The Bill he has proposed is an example of adopting the latest “best practices” and technology into the system, Shah said. Many have asked why there was a need to bring in such an amendment at all, but with changing times, laws need to be changed too as experiences of new disasters also come up, he said.

Due to climate change, the “size and scale” of disasters is also changing, Shah added, and therefore, to tackle these, we will need new systems. Moreover, over the last decade, India has become a big power that needs to take into account the latest developments in technology when it comes to disasters, he said.

Shah claimed that the Union government has already approached all stakeholders as well as departments under the Union government, state governments and Union territories and even taken the advice of international organisations; the Bill reflects all this, he added.

Following Shah’s address in parliament, deputy chairperson of the Rajya Sabha Harivansh went through the Bill clause-by-clause and finally passed the Bill in the house.

An ‘eyewash’ and a disaster

The passage of the Bill in the Rajya Sabha is “a terrible development”, commented advocate Lara Jesani, national secretary of the People’s Union for Civil Liberties, who has also campaigned against the Bill.

Several environmental activists, civil society organisations and groups representing disaster-affected communities had opposed the Bill, and clearly the citizens’ objections have been overlooked, she told The Wire.

“The Bill is completely flawed, it required a thorough review and consultation with stakeholders. Why have those who have been facing the brunt of disasters had no say in the framing of the policy, at a time when our country is literally in the eye of the storm?” she asked.

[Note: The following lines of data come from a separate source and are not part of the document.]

-- ==== Sys2Proof/Tests/Slice0.lean ====
section
/-!
SUPPORT. Tests of the model against the spec's own map and numbers, and a witness for the hypotheses of each statement
of Certificates/Slice0/Obligations.lean that has some. Every expected result is copied from spec/: the decodings from
the map of rule R106 in spec/30_encoding.md, the single steps from the rows V<nn>-<nn> of spec/95_test_vectors.md.
-/

namespace Sys2Proof.Tests

open Sys2Proof Sys2Proof.Machine Sys2Proof.Claim

/-! ### States for the tests -/

/-- The start state of the spec's vectors but for memory: the reset state at 0x8000, with RAM at every address. -/
def base : State := { State.reset with pc := 0x8000 }

/-- Cells set before the step, in order. -/
def preset : List (Addr × Byte) → State → State
  | [], s => s
  | (a, v) :: rest, s => preset rest (placeByte a v s)

/-- Instruction bytes placed at an address and up. -/
def withCode (s : State) : Addr → List Byte → State
  | _, [] => s
  | a, v :: rest => placeByte a v (withCode s (a + 1) rest)

/-- A vector's start state: the cells, and the instruction's bytes at `PC`. -/
def start (cells : List (Addr × Byte)) (code : List Byte) (s : State) : State := withCode (preset cells s) s.pc code

/-- One call of `step()` returns continue and leaves what the vector's end column says of the start state. -/
abbrev Runs (cells : List (Addr × Byte)) (code : List Byte) (s : State) (finish : State → State) : Prop :=
  stepResult (start cells code s) = .goOn (finish (start cells code s))

/-- The same for a step that returns halt. -/
abbrev Halts (cells : List (Addr × Byte)) (code : List Byte) (s : State) (finish : State → State) : Prop :=
  stepResult (start cells code s) = .halt (finish (start cells code s))

/-- The step ends in a fatal condition. -/
abbrev IsFatal (cells : List (Addr × Byte)) (code : List Byte) (s : State) (f : Fault) : Prop :=
  stepResult (start cells code s) = .fatal f

/-! ### Well-formedness: the one check, "the opcode byte has a table entry", refuses each of the twenty bytes -/

theorem test_illformed_refused :
    ¬ Instr.jam02.WellFormed ∧ ¬ Instr.jam12.WellFormed ∧ ¬ Instr.jam22.WellFormed ∧ ¬ Instr.jam32.WellFormed ∧
    ¬ Instr.jam42.WellFormed ∧ ¬ Instr.jam52.WellFormed ∧ ¬ Instr.jam62.WellFormed ∧ ¬ Instr.jam72.WellFormed ∧
    ¬ Instr.jam92.WellFormed ∧ ¬ Instr.jamB2.WellFormed ∧ ¬ Instr.jamD2.WellFormed ∧ ¬ Instr.jamF2.WellFormed ∧
    ¬ Instr.xaa8B.WellFormed ∧ ¬ Instr.lxaAB.WellFormed ∧ ¬ Instr.lasBB.WellFormed ∧ ¬ Instr.tas9B.WellFormed ∧
    ¬ Instr.ahx93.WellFormed ∧ ¬ Instr.ahx9F.WellFormed ∧ ¬ Instr.shx9E.WellFormed ∧
    ¬ Instr.shy9C.WellFormed := by decide

theorem test_wellformed_admitted : (Instr.ldaImm 0x00).WellFormed ∧ Instr.brk.WellFormed := by decide

/-! ### Decoding: a word of every constructor, written out from the map of rule R106 (a byte shown there as `--` has its
own constructor, which is not well-formed) -/

theorem test_decode_row_0 :
    decode [0x00] = .ok (.brk, []) ∧ decode [0x01, 0x34] = .ok (.oraIzx 0x34, []) ∧
    decode [0x02] = .ok (.jam02, []) ∧ decode [0x03, 0x34] = .ok (.sloIzx 0x34, []) ∧
    decode [0x04, 0x34] = .ok (.nopZp04 0x34, []) ∧ decode [0x05, 0x34] = .ok (.oraZp 0x34, []) ∧
    decode [0x06, 0x34] = .ok (.aslZp 0x34, []) ∧ decode [0x07, 0x34] = .ok (.sloZp 0x34, []) ∧
    decode [0x08] = .ok (.php, []) ∧ decode [0x09, 0x34] = .ok (.oraImm 0x34, []) ∧
    decode [0x0A] = .ok (.aslAcc, []) ∧ decode [0x0B, 0x34] = .ok (.ancImm0B 0x34, []) ∧
    decode [0x0C, 0x34, 0x12] = .ok (.nopAbs 0x1234, []) ∧ decode [0x0D, 0x34, 0x12] = .ok (.oraAbs 0x1234, []) ∧
    decode [0x0E, 0x34, 0x12] = .ok (.aslAbs 0x1234, []) ∧ decode [0x0F, 0x34, 0x12] = .ok (.sloAbs 0x1234, []) :=
  ⟨rfl, rfl, rfl, rfl, rfl, rfl, rfl, rfl, rfl, rfl, rfl, rfl, rfl, rfl, rfl, rfl⟩

theorem test_decode_row_1 :
    decode [0x10, 0x34] = .ok (.bpl 0x34, []) ∧ decode [0x11, 0x34] = .ok (.oraIzy 0x34, []) ∧
    decode [0x12] = .ok (.jam12, []) ∧ decode [0x13, 0x34] = .ok (.sloIzy 0x34, []) ∧
    decode [0x14, 0x34] = .ok (.nopZpx14 0x34, []) ∧ decode [0x15, 0x34] = .ok (.oraZpx 0x34, []) ∧
    decode [0x16, 0x34] = .ok (.aslZpx 0x34, []) ∧ decode [0x17, 0x34] = .ok (.sloZpx 0x34, []) ∧
    decode [0x18] = .ok (.clc, []) ∧ decode [0x19, 0x34, 0x12] = .ok (.oraAby 0x1234, []) ∧
    decode [0x1A] = .ok (.nop1A, []) ∧ decode [0x1B, 0x34, 0x12] = .ok (.sloAby 0x1234, []) ∧
    decode [0x1C, 0x34, 0x12] = .ok (.nopAbx1C 0x1234, []) ∧ decode [0x1D, 0x34, 0x12] = .ok (.oraAbx 0x1234, []) ∧
    decode [0x1E, 0x34, 0x12] = .ok (.aslAbx 0x1234, []) ∧ decode [0x1F, 0x34, 0x12] = .ok (.sloAbx 0x1234, []) :=
  ⟨rfl, rfl, rfl, rfl, rfl, rfl, rfl, rfl, rfl, rfl, rfl, rfl, rfl, rfl, rfl, rfl⟩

“This is an opportunity lost to decentralise powers, funds and control over provisions to deal with disasters, which was desperately needed at the state and local level where these disasters take place,” Jesani told The Wire.

“From the impact of killer heat waves to loss of livelihoods due to slow-onset events, there are urgent issues that are affecting people that needed to be addressed in the policy. Loan relief and recognition of the right to compensation have been diluted at a time when people need it the most. It is unfortunate that such a problematic amendment was allowed to pass and instead an eyewash was presented in the parliament today.”

A statement by several citizens and environmental and civil society groups had raised alarm over several changes brought about by the Bill, including the deletion of a clause in the existing Disaster Management Act of 2005 that empowered the National Disaster Management Authority to grant loan relief to disaster-affected people, and the replacement of the word “compensation” with “relief”, which would ensure that affected individuals would not receive financial aid after experiencing disasters.